Sopratutto non esiste un centro. Stanno cercando di crearne uno nuovo di zecca nella scomparsa Potsdamer Platz, la piazza distrutta dalla costruzione del muro. Si tratta però di un luogo fantasmagorico e bizzarro, che ben rappresenta la Berlino di oggi. È un’area fluttuante, composta da più nuclei su una superficie molto estesa (e non hanno ancora finito…). Chi la percorre è invitato a continui cambi di prospettiva e impressioni: spazi chiusi, aperti, verdi, acquatici, circolari, verticali, trasparenti, pieni, colorati. Una vertigine per i sensi.

Girando per le strade si avverte spesso una sensazione di precarietà e distanza.
Unica certezza: chi torna a Berlino non la troverà mai uguale alla volta precedente.

Potsdamer Platz

giovedì 10 maggio 2007

Gita al faro

Un po' a corto di spunti escursionistici, Elena ed io proseguiamo l'esplorazione del monte di Portofino.

Nonostante la rara antipatia della proprietaria dell'unico panificio e la pessima focaccia che ci propina, il pranzo vicino al faro è paradisiaco.
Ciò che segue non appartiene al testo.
/-! ## Bytes at the home -/

theorem homeRead_congr {s u : State} {pa n : Nat} (h : ∀ i < n, homeByte u (pa + i) = homeByte s (pa + i)) :
    homeRead u pa n = homeRead s pa n := by
  simp only [homeRead, homeBytes_eq_map]
  exact congrArg leOf (List.map_congr_left fun i hi => h i (List.mem_range.mp hi))

/-- The bytes `bs` stand at the home from `pa` on, over those of `s`. -/
def Overwrites (s u : State) (pa : Nat) (bs : List Byte) : Prop :=
  ∀ b, homeByte u b = if pa ≤ b then bs.getD (b - pa) (homeByte s b) else homeByte s b

theorem Overwrites.outside {s u : State} {pa b : Nat} {bs : List Byte} (h : Overwrites s u pa bs)
    (hb : b < pa ∨ pa + bs.length ≤ b) : homeByte u b = homeByte s b := by
  rw [h b]
  split
  · rw [List.getD_eq_default _ _ (by omega)]
  · rfl

theorem Overwrites.inside {s u : State} {pa i : Nat} {bs : List Byte} (h : Overwrites s u pa bs) (hi : i < bs.length) :
    homeByte u (pa + i) = bs[i] := by
  rw [h, if_pos (by omega), Nat.add_sub_cancel_left, List.getD_eq_getElem _ _ hi]

/-- A number written reads back. -/
theorem Overwrites.homeRead {s u : State} {pa n v : Nat} (h : Overwrites s u pa (leBytes n v)) :
    homeRead u pa n = v % 2 ^ (8 * n) := by
  have hb : homeBytes u pa n = leBytes n v := by
    refine List.ext_getElem (by simp [homeBytes_eq_map, leBytes_length]) fun i hi _ => ?_
    rw [← h.inside]
    simp [homeBytes_eq_map]
  rw [Machine.homeRead, hb, leOf_leBytes, Nat.pow_mul]

/-! ## Writes to a line that the L2 holds (R90) -/

/-- Such a write of one byte leaves the stack alone. -/
theorem homeWriteByte_held {s : State} {pa : Nat} {l : L2Line} (h : mfind s.l2 (lineOf pa) = some l) (b : Byte) :
    homeWriteByte s pa b = { s with l2 := mput s.l2 (lineOf pa) (l.setByte (pa % 64) b) } := by
  simp [homeWriteByte, h]

theorem homeByte_homeWriteByte_held {s : State} {pa : Nat} (h : (mfind s.l2 (lineOf pa)).isSome) (b : Byte) (p : Nat) :
    homeByte (homeWriteByte s pa b) p = if p = pa then b else homeByte s p := by
  obtain ⟨l, hl⟩ := Option.isSome_iff_exists.mp h
  by_cases hline : lineOf p = lineOf pa
  · have hempty := homeByte_homeWriteByte { s with mem := [] } pa p b (by exact wf_nil)
    rw [homeWriteByte_held (s := { s with mem := [] }) hl] at hempty
    rw [homeWriteByte_held hl]
    simpa [homeByte, hline, hl] using hempty
  · rw [if_neg fun he => hline (congrArg lineOf he), homeWriteByte_held hl]
    simp only [homeByte, mfind_mput_ne _ _ _ _ hline]

/-- A write within a line that the L2 holds goes there. -/
theorem homeWriteBytes_held (bs : List Byte) {s : State} {pa line : Nat} (hl : (mfind s.l2 line).isSome)
    (hin : ∀ i < bs.length, lineOf (pa + i) = line) :
    (homeWriteBytes s pa bs).mem = s.mem ∧ Overwrites s (homeWriteBytes s pa bs) pa bs := by
  induction bs generalizing s pa with
  | nil => exact ⟨rfl, fun b => by simp [homeWriteBytes]⟩
  | cons b r ih =>
    have hline : lineOf pa = line := hin 0 (by simp)
    subst hline
    obtain ⟨l, hf⟩ := Option.isSome_iff_exists.mp hl
    let s1 := (homeWriteByte s pa b).noteWrite (lineOf pa)
    have hs1 : (mfind s1.l2 (lineOf pa)).isSome := by
      simp only [s1, homeWriteByte_held hf, State.noteWrite, mfind_mput_same, Option.isSome_some]
    have hmem1 : s1.mem = s.mem := by
      simp only [s1, homeWriteByte_held hf, noteWrite_mem]
    obtain ⟨hmem, hw⟩ := ih (s := s1) (pa := pa + 1) hs1 fun i hi => by
      rw [Nat.add_assoc, Nat.add_comm 1]
      exact hin (i + 1) (by simpa using hi)
    refine ⟨hmem.trans hmem1, fun p => ?_⟩
    have hb : homeByte s1 p = if p = pa then b else homeByte s p := homeByte_homeWriteByte_held hl b p
    rw [homeWriteBytes, hw p, hb]
    rcases Nat.lt_trichotomy p pa with hlt | rfl | hgt
    · rw [if_neg (by omega), if_neg (by omega), if_neg (by omega)]
    · simp
    · obtain ⟨k, rfl⟩ : ∃ k, p = pa + (k + 1) := ⟨p - pa - 1, by omega⟩
      rw [if_pos (by omega), if_neg (by omega), if_pos (by omega), show pa + (k + 1) - (pa + 1) = k by omega,
        Nat.add_sub_cancel_left, List.getD_cons_succ]

/-! ## A merge at the home (R94) -/

/-- One pending word of an update-only line applied at the home. -/
def mergeWord (s : State) (line : Nat) (u : Uol) (w : Nat × W64) : State :=
  let n := if u.wide then 8 else 4
  let s1 := { s with l2 := mput s.l2 line (l2Line s line) }
  homeWrite s1 (64 * line + w.1) n (atInt u.kind (8 * n) (homeRead s1 (64 * line + w.1) n) w.2.toNat)

theorem mergeWords_cons (s : State) (line : Nat) (u : Uol) (w : Nat × W64) (ws : Map W64) :
    mergeWords s line u (w :: ws) = mergeWords (mergeWord s line u w) line u ws := rfl

/-- A word within the line takes the operation's result, and no other byte changes. -/
theorem mergeWord_overwrites {s : State} {line n : Nat} {u : Uol} {w : Nat × W64} (hn : n = if u.wide then 8 else 4)
    (hw : w.1 + n ≤ 64) : Overwrites s (mergeWord s line u w) (64 * line + w.1)
      (leBytes n (atInt u.kind (8 * n) (homeRead s (64 * line + w.1) n) w.2.toNat)) := by
  let s1 := { s with l2 := mput s.l2 line (l2Line s line) }
  have hbyte : ∀ b, homeByte s1 b = homeByte s b := homeByte_fetched s line (l2Line s line) rfl
  have hread : homeRead s1 (64 * line + w.1) n = homeRead s (64 * line + w.1) n := homeRead_congr fun i _ => hbyte _
  obtain ⟨-, hover⟩ := homeWriteBytes_held (leBytes n (atInt u.kind (8 * n) (homeRead s1 (64 * line + w.1) n) w.2.toNat))
    (s := s1) (pa := 64 * line + w.1) (line := line) (by simp [s1]) fun i hi => by
      rw [leBytes_length] at hi
      rw [Nat.add_assoc]
      exact lineOf_within (by omega)
  intro b
  have hb := hover b
  rw [hread, hbyte] at hb
  rw [← hb, hn, mergeWord, homeWrite, ← hn, hread]

/-- Pending words that stand apart in the line each take their result, and no other byte changes. -/
theorem mergeWords_home {line n : Nat} {u : Uol} (hn : n = if u.wide then 8 else 4) (ws : Map W64) (s : State) (lo : Nat)
    (hr : mrises ws lo = true) (hal : ∀ p ∈ ws, p.1 % n = 0 ∧ p.1 < 64) :
    (∀ p ∈ ws, homeRead (mergeWords s line u ws) (64 * line + p.1) n
      = atInt u.kind (8 * n) (homeRead s (64 * line + p.1) n) p.2.toNat % 2 ^ (8 * n))
    ∧ ∀ b, (∀ p ∈ ws, b < 64 * line + p.1 ∨ 64 * line + p.1 + n ≤ b) → homeByte (mergeWords s line u ws) b = homeByte s b := by
  induction ws generalizing s lo with
  | nil => exact ⟨fun p hp => absurd hp List.not_mem_nil, fun b _ => rfl⟩
  | cons w r ih =>
    obtain ⟨-, hrise⟩ := (mrises_cons w.1 w.2 r lo).mp hr
    obtain ⟨hat, hout⟩ := ih (mergeWord s line u w) (w.1 + 1) hrise fun p hp => hal p (.tail _ hp)
    obtain ⟨hwal, hw64⟩ := hal w (.head _)
    have hn48 : n = 8 ∨ n = 4 := by
      rw [hn]
      split
      · exact .inl rfl
      · exact .inr rfl
    have hapart : ∀ p ∈ r, w.1 + n ≤ p.1 := fun p hp => by
      have h1 := mrises_le_key r _ hrise p hp
      have h2 := (hal p (.tail _ hp)).1
      rcases hn48 with rfl | rfl <;> omega
    have hword := mergeWord_overwrites (s := s) (line := line) (w := w) hn (by rcases hn48 with rfl | rfl <;> omega)
    have hother : ∀ b, b < 64 * line + w.1 ∨ 64 * line + w.1 + n ≤ b → homeByte (mergeWord s line u w) b = homeByte s b :=
      fun b hb => hword.outside (by rwa [leBytes_length])
    rw [mergeWords_cons]
    refine ⟨fun p hp => ?_, fun b hb => ?_⟩
    · rcases List.mem_cons.mp hp with rfl | hp
      · rw [← hword.homeRead]
        refine homeRead_congr fun i hi => hout _ fun q hq => .inl ?_
        have := hapart q hq
        omega
      · rw [hat p hp]
        congr 2
        refine homeRead_congr fun i hi => hother _ (.inr ?_)
        have := hapart p hp
        omega
    · rw [hout b fun p hp => hb p (.tail _ hp), hother b (hb w (.head _))]
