-- ==== Sys2Proof/Machine/State.lean ====
section
/-! DEFINITION. The state of the DG7420 as plain data, every block's, and the state right after reset. -/
namespace Sys2Proof.Machine

/-! ## Guest records, folios, cards (R1, R123) -/

inductive Status where | vacant | active | suspended | departed
  deriving DecidableEq, Repr
inductive Category where | guest | crew
  deriving DecidableEq, Repr
inductive Presence where | notEmbarked | aboard | ashore | landed
  deriving DecidableEq, Repr
inductive CardState where | active | lost
  deriving DecidableEq, Repr

/-- What a card slot holds when it is not empty (R1). -/
structure Card where
  id : CardId
  state : CardState
  deriving DecidableEq, Repr

/-- A guest record (R1). Sites and stations are numbered from 0 here: `n` stands for number `n + 1`. -/
structure Guest where
  status : Status
  category : Category
  privileges : BitVec 16
  cabins : List Nat
  firstDay : Nat
  lastDay : Nat
  card0 : Option Card
  card1 : Option Card
  folio : Option (Fin 1024)
  plan : Fin 16
  allowDay : Nat
  allowUsed : Nat
  presence : Presence
  stamp : Nat
  site : Option (Fin 4)
  station : Fin 8
  musterStamp : Option Nat
  deriving DecidableEq, Repr

inductive FolioStatus where | open | hold | closed
  deriving DecidableEq, Repr
inductive Standing where | under | at | over
  deriving DecidableEq, Repr

/-- Sale flags, bits from the least significant: PRICE, QTY, COVER_PARTIAL, ROUNDED, FLOOR, OFFLINE (12.3). -/
abbrev SaleFlags := BitVec 6

/-- A folio record (R123). -/
structure Folio where
  status : FolioStatus
  balance : Int
  limit : Nat
  floorAllowance : Nat
  standing : Standing
  sticky : SaleFlags
  lastSerial : Option PostSerial
  deriving DecidableEq, Repr

/-- The content of a record, guest or folio. -/
inductive Rec where
  | guest (g : Guest)
  | folio (f : Folio)
  deriving DecidableEq, Repr

/-- One card index entry: identity to record and card slot (R5). -/
structure IndexEntry where
  card : CardId
  record : Fin 2048
  slot : Fin 2
  deriving DecidableEq, Repr

/-! ## Verdicts and the reader table (R61, R74) -/

inductive VerdictKind where
  | wait | grant | deny | accept | refuse | pass | passLate | passEmbark | repeated | mustered | musteredElsewhere
  | cancelled | tooLate | notPending
  deriving DecidableEq, Repr

/-- Reasons of DENY and REFUSE (12.3); `none` is no reason. -/
inductive Reason where
  | none | unbound | malformed | unknownCard | recordFault | lostCard | notActive | suspended | notYet | expired
  | notAboard | ashore | muster | noAccess | noFolio | hold | closed | price | qty | offline | over | limit
  | journalFull | noLanding | siteClosing | landed | noMuster
  deriving DecidableEq, Repr

/-- The result fields of a verdict (12.3). -/
inductive VResult where
  | none
  | openTime (seconds : Nat)
  | lineIndex (i : Nat)
  | accept (total covered : Nat) (remaining : Option Nat) (flags : SaleFlags) (serial : PostSerial)
  | late (serial : Option PostSerial)
  | lane (site : Option (Fin 4)) (count : Option Nat)
  | muster (station : Option (Fin 8)) (mustered count : Nat)
  deriving DecidableEq, Repr

structure Verdict where
  kind : VerdictKind
  reason : Reason
  result : VResult
  deriving DecidableEq, Repr

/-- An outgoing verdict (R61). -/
structure Outgoing where
  seq : Byte
  verdict : Verdict
  deliveries : Nat
  expiry : Nat
  deriving DecidableEq, Repr

/-- One trail entry of a LOCK reader (R97). -/
structure TrailEntry where
  record : Option (Fin 2048)
  card : CardId
  verdict : VerdictKind
  reason : Reason
  time : Nat
  delivered : Bool
  deriving DecidableEq, Repr

/-- A lock trail: its written entries, oldest first, at most 16, and the ring position of the next write (R97). -/
structure Trail where
  entries : List TrailEntry
  next : Fin 16
  deriving DecidableEq, Repr

/-- Binding state of a reader entry (R75). -/
inductive BindState where
  | bound (slot : Fin 192)
  | noBinding
  | kindMismatch
  | duplicate
  deriving DecidableEq, Repr

inductive Poll where | fast | slow | lost
  deriving DecidableEq, Repr

/-- Disposition of an entry's last offer: none, PENDING in its two stages, CANCEL_ASKED, DECIDED (R74). -/
inductive Disposition where | nothing | deferred | committing | cancelAsked | decided
  deriving DecidableEq, Repr

/-- A reader entry (R74). The hold references are read from the cache slots. -/
structure Entry where
  line : Fin 4
  drop : Nat
  kind : ReaderKind
  serial : ReaderSerial
  binding : BindState
  poll : Poll
  quiet : Nat
  silent : Nat
  lastSeq : Option Byte
  disposition : Disposition
  remembered : Option Verdict
  outgoing : Option Outgoing
  trail : Option Trail
  deriving DecidableEq, Repr

/-- A binding (R77). -/
structure Binding where
  serial : ReaderSerial
  kind : ReaderKind
  profile : Fin 16
  locus : Nat
  deriving DecidableEq, Repr

/-- A reader profile (R82). -/
structure Profile where
  openTime : Nat
  mask : BitVec 16
  rate : Nat
  priceCeiling : Nat
  qtyLimit : Nat
  offlineCeiling : Nat
  maskPrice : Bool
  maskQty : Bool
  deriving DecidableEq, Repr

/-- A package plan 1 to 15 (R15). -/
structure Plan where
  covered : BitVec 32
  cap : Nat
  allowance : Nat
  deriving DecidableEq, Repr

/-- The settings block (R22). -/
structure Settings where
  rollover : Nat
  flushAge : Nat
  roundLimit : Nat
  linkSilence : Nat
  escalation : Nat
  deriving DecidableEq, Repr

/-! ## Record cache and memory port (R27, R31) -/

inductive SlotState where | empty | filling | clean | dirty | writing
  deriving DecidableEq, Repr

/-- A requester waiting for a fill (R31). A reader's waiter names its offer (log 14). -/
inductive Waiter where
  | host
  | reader (line : Fin 4) (drop : Nat) (seq : Byte) (card : CardId) (record : Fin 2048)
  deriving DecidableEq, Repr

/-- A hold of a reader entry for a record (R37). -/
structure Hold where
  line : Fin 4
  drop : Nat
  key : RecKey
  expiry : Nat
  deriving DecidableEq, Repr

/-- A cache slot (R31). `dirtyAgain` holds the time recorded with the mark; `emergencyFailed` is the model's (log 25). -/
structure Slot where
  state : SlotState
  key : Option RecKey
  content : Option Rec
  incoming : Option RecKey
  waiters : List Waiter
  wbQueued : Bool
  dirtyAgain : Option Nat
  dirtySince : Nat
  urgent : Bool
  holds : List Hold
  commitPending : Nat
  emergencyFailed : Bool
  deriving DecidableEq, Repr

/-- An EMPTY slot. After reset R31's table gives a dash for kind and number: the model holds none (DESIGN CHOICE, log 35). -/
def Slot.blank : Slot :=
  { state := .empty, key := none, content := none, incoming := none, waiters := [], wbQueued := false,
    dirtyAgain := none, dirtySince := 0, urgent := false, holds := [], commitPending := 0, emergencyFailed := false }

/-- A FLUSH in progress: each unfinished member's slot, and whether one more completion passes first (R43). -/
structure FlushRun where
  members : List (Fin 128 × Bool)
  ok : Nat
  failed : Nat
  deriving DecidableEq, Repr

structure Cache where
  slots : Vector Slot 128
  recency : List (Fin 128)
  stalling : Bool
  flush : Option FlushRun
  deriving DecidableEq, Repr

/-- The blocks of the configuration area (R26). -/
inductive ConfBlock where
  | settings
  | faultPlan
  | bindings (b : Fin 12)
  | profile (p : Fin 16)
  | plan (p : Fin 15)
  | sites
  | muster
  | journalMarks
  | clockMark
  deriving DecidableEq, Repr

/-- What a configuration write rewrites: a configuration block, or, for FORMAT, a record (R195). -/
inductive WriteTarget where
  | conf (b : ConfBlock)
  | record (k : RecKey)
  deriving DecidableEq, Repr

/-- Whom the completion of a configuration write is told: the request in hand, no one, FORMAT, or the emergency flush. -/
inductive WriteOwner where | hand | unit | format | flush
  deriving DecidableEq, Repr

/-- Memory jobs (R27). A dirty-miss pair is `pair` until its write half ends and `pairRead` after. -/
inductive Job where
  | fill (slot : Fin 128)
  | writeBack (slot : Fin 128)
  | pair (slot : Fin 128)
  | pairRead (slot : Fin 128)
  | commit
  | confWrite (target : WriteTarget) (owner : WriteOwner)
  | censusRead (record : Fin 2048)
  | journalRead (serial : PostSerial)
  | confRead (block : Fin 49)
  deriving DecidableEq, Repr

/-- The eight kinds of job (R27). -/
inductive JobKind where
  | fill | writeBack | pair | commit | confWrite | censusRead | journalRead | confRead
  deriving DecidableEq, Repr

/-- A requester waiting for a queue place, or for a slot (R28, R34). -/
inductive PlaceWaiter where
  | block (b : ConfBlock)
  | handConf
  | handMiss
  | flush
  | emergency
  | postings
  | format
  | census
  deriving DecidableEq, Repr

/-- The memory port (R28). `record` and `data` are the record and the block taken with the job in progress, `silent`
whether its transfer has found the memory silent. -/
structure Port where
  job : Option Job
  record : Option RecKey
  data : List Byte
  silent : Bool
  queue : List Job
  waiting : List PlaceWaiter
  deriving DecidableEq, Repr

/-! ## Clock, folio and journal unit, landing unit, muster unit -/

/-- The clock unit (1.6). `flusherDue` says a tick has passed on which the flusher has not acted yet (log 8). -/
structure Clock where
  seconds : Nat
  isSet : Bool
  offset : Int
  day : Nat
  sinceMark : Nat
  flusherDue : Bool
  deriving DecidableEq, Repr

/-- What has become of a committing sale's offer at its reader entry (R125, R130). -/
inductive CommitReader where | current | superseded | gone
  deriving DecidableEq, Repr

/-- One accepted sale on the commit list (R125). -/
structure CommitEntry where
  line : Fin 4
  drop : Nat
  reader : CommitReader
  readerSerial : ReaderSerial
  seq : Byte
  serial : PostSerial
  queued : Bool
  time : Nat
  outlet : Nat
  guest : Fin 2048
  folio : Fin 1024
  subtotal : Nat
  service : Nat
  total : Nat
  covered : Nat
  flags : SaleFlags
  day : Nat
  remaining : Option Nat
  deriving DecidableEq, Repr

/-- A posting as its journal block holds it (R127). -/
structure Posting where
  serial : PostSerial
  time : Nat
  outlet : Nat
  line : Fin 4
  drop : Nat
  seq : Byte
  flags : SaleFlags
  guest : Fin 2048
  folio : Fin 1024
  subtotal : Nat
  service : Nat
  total : Nat
  covered : Nat
  deriving DecidableEq, Repr

structure Journal where
  head : PostSerial
  tail : PostSerial
  next : PostSerial
  commits : List CommitEntry
  deriving DecidableEq, Repr

inductive SiteState where | closed | open | lastCall | overdue
  deriving DecidableEq, Repr

/-- A site entry (R144); `due` says a tick has found its deadline reached (log 8). -/
structure Site where
  state : SiteState
  deadline : Option Nat
  count : Nat
  due : Bool
  deriving DecidableEq, Repr

/-- An ashore roster entry (R142). -/
structure RosterEntry where
  record : Fin 2048
  category : Category
  site : Fin 4
  stamp : Nat
  deriving DecidableEq, Repr

/-- A record counted ABOARD: as it stands in the tallies and station counts, and whether it has been counted mustered. The
list of them is the model's: it says which count a holder leaves (R141, R165; log 32). -/
structure AboardEntry where
  record : Fin 2048
  category : Category
  station : Fin 8
  mustered : Bool
  deriving DecidableEq, Repr

inductive CensusCause where | startUp | request
  deriving DecidableEq, Repr

/-- The census (R157 to R162): `next` is the next record whose read is to be queued. -/
structure Census where
  running : Bool
  cursor : Nat
  next : Nat
  cause : CensusCause
  skipped : List (Fin 2048)
  duplicates : Nat
  deriving DecidableEq, Repr

structure Landing where
  aboardGuest : Nat
  aboardCrew : Nat
  ashoreGuest : Nat
  ashoreCrew : Nat
  stations : Vector Nat 8
  aboard : List AboardEntry
  roster : List RosterEntry
  sites : Vector Site 4
  lanes : Vector (Option (Fin 4)) 4
  census : Census
  deriving DecidableEq, Repr

/-- The figures frozen at MUSTER_END (R167): per station, station count and mustered count; the crew aboard tally
and crew mustered count; the census cursor when partial. -/
structure Frozen where
  beginStamp : Nat
  endStamp : Nat
  stations : List (Nat × Nat)
  crewAboard : Nat
  crewMustered : Nat
  partialAt : Option Nat
  deriving DecidableEq, Repr

structure Muster where
  active : Bool
  beginStamp : Nat
  mustered : Vector Nat 8
  crewMustered : Nat
  frozen : Option Frozen
  deriving DecidableEq, Repr

/-! ## Fault router (R174) -/

inductive FaultSource where
  | memCheck | memSilent | lineFault (n : Fin 4) | lineSlow (n : Fin 4) | cacheStall | journalHigh | journalFull
  | linkSilent | clockUnset | powerWarn
  deriving DecidableEq, Repr

/-- A set of plan actions (R174). -/
structure FaultPlan where
  note : Bool := false
  pin : Bool := false
  isolate : Bool := false
  standalone : Bool := false
  delay : Bool := false
  deriving DecidableEq, Repr

structure FaultEntry where
  present : Bool
  raised : Bool
  count : Nat
  plan : FaultPlan
  deriving DecidableEq, Repr

inductive EscalationState where | stopped | running | expired
  deriving DecidableEq, Repr

/-- The cause of an entry into standalone service (R184). -/
inductive StandaloneCause where
  | source (s : FaultSource)
  | escalation
  deriving DecidableEq, Repr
Molti gitanti che arrivano in battello a Portofino si limitano a scrutare, morbosi, i grandi yacht parcheggiati nel porticciolo. Al massimo risalgono fino alla chiesa di San Giorgio.
Ma alla vista del cartello che indica "Faro" vengono colti da inaudita pigrizia . E non sanno cosa si perdono!
Basta una mezz'oretta di cammino per raggiungere il capo del faro. Si avanza su e giù lungo una creuza tortuosa, sfiorando le mura di magnifiche ville invisibili, e infine si arriva in vista di una torre bianca ritagliata sullo sfondo blu scuro del mare. In questo tratto brevissimo la roccia è scoscesa da entrambi i lati e pare di volare fra i tronchi dei pini marittimi. Le radici dei grandi alberi si aprono come le reti dei pescatori e reggono tutta la montagna.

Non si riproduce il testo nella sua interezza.